◆ **DATASET RECORDS**:
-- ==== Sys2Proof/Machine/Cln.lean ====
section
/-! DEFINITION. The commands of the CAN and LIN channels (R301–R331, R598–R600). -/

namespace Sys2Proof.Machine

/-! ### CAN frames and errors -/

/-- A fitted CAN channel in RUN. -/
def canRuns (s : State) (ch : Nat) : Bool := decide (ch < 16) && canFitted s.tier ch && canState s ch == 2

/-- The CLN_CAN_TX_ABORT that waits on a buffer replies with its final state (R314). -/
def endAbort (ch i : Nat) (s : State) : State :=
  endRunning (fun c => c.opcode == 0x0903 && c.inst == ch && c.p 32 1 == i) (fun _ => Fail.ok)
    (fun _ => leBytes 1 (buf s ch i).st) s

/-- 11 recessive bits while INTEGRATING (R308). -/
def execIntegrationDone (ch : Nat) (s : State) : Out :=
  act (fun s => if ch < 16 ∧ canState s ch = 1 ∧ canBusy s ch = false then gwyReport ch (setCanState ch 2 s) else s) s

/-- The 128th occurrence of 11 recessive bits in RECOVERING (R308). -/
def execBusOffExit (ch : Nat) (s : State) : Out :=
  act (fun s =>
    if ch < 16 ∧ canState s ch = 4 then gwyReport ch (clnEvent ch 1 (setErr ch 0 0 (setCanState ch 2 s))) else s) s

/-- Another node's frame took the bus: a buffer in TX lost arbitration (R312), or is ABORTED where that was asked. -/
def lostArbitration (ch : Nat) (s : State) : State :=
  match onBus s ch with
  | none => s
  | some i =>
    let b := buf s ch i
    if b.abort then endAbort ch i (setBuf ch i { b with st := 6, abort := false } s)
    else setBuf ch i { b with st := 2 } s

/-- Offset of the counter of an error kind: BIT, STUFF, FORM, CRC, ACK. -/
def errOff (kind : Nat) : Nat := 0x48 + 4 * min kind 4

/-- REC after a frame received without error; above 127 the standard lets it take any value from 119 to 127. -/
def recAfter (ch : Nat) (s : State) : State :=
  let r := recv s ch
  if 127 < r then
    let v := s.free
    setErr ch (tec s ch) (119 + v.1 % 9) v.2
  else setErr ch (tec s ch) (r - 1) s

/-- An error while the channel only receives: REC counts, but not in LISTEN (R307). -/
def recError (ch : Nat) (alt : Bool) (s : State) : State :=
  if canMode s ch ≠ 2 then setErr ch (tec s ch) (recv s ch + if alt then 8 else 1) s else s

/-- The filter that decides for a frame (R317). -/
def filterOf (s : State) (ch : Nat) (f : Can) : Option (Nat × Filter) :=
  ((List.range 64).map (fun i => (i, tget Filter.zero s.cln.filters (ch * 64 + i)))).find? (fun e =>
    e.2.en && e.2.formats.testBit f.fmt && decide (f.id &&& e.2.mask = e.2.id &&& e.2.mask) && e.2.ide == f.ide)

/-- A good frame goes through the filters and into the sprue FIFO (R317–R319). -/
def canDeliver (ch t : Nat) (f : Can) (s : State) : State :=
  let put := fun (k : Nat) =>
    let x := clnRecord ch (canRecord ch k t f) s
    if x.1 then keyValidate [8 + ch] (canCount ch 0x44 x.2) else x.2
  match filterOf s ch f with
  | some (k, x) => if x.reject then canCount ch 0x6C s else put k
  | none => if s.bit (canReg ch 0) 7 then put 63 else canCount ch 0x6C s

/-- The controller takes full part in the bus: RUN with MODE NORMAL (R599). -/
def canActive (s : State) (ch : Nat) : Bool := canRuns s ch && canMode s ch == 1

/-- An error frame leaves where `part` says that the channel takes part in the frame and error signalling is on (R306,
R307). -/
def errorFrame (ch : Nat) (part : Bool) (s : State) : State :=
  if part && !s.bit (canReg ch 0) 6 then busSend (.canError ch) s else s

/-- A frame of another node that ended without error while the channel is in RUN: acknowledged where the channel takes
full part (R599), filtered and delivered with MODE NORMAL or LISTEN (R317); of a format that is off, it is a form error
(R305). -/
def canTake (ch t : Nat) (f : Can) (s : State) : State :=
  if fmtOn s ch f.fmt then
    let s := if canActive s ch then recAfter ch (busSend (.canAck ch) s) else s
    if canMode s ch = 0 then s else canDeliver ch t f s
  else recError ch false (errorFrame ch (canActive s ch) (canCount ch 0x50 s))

◆ **EXERCISE OBJECTIVE**:
What you give back should be only the lines of the records above, starting at the line with "NORMAL (R599). -/" and ending at the line with "if fmtOn s ch f.fmt then", restated word for word.

◆ **EXPECTED ANSWER**:
/-- The controller takes full part in the bus: RUN with MODE NORMAL (R599). -/
def canActive (s : State) (ch : Nat) : Bool := canRuns s ch && canMode s ch == 1

/-- An error frame leaves where `part` says that the channel takes part in the frame and error signalling is on (R306,
R307). -/
def errorFrame (ch : Nat) (part : Bool) (s : State) : State :=
  if part && !s.bit (canReg ch 0) 6 then busSend (.canError ch) s else s

/-- A frame of another node that ended without error while the channel is in RUN: acknowledged where the channel takes
full part (R599), filtered and delivered with MODE NORMAL or LISTEN (R317); of a format that is off, it is a form error
(R305). -/
def canTake (ch t : Nat) (f : Can) (s : State) : State :=
  if fmtOn s ch f.fmt then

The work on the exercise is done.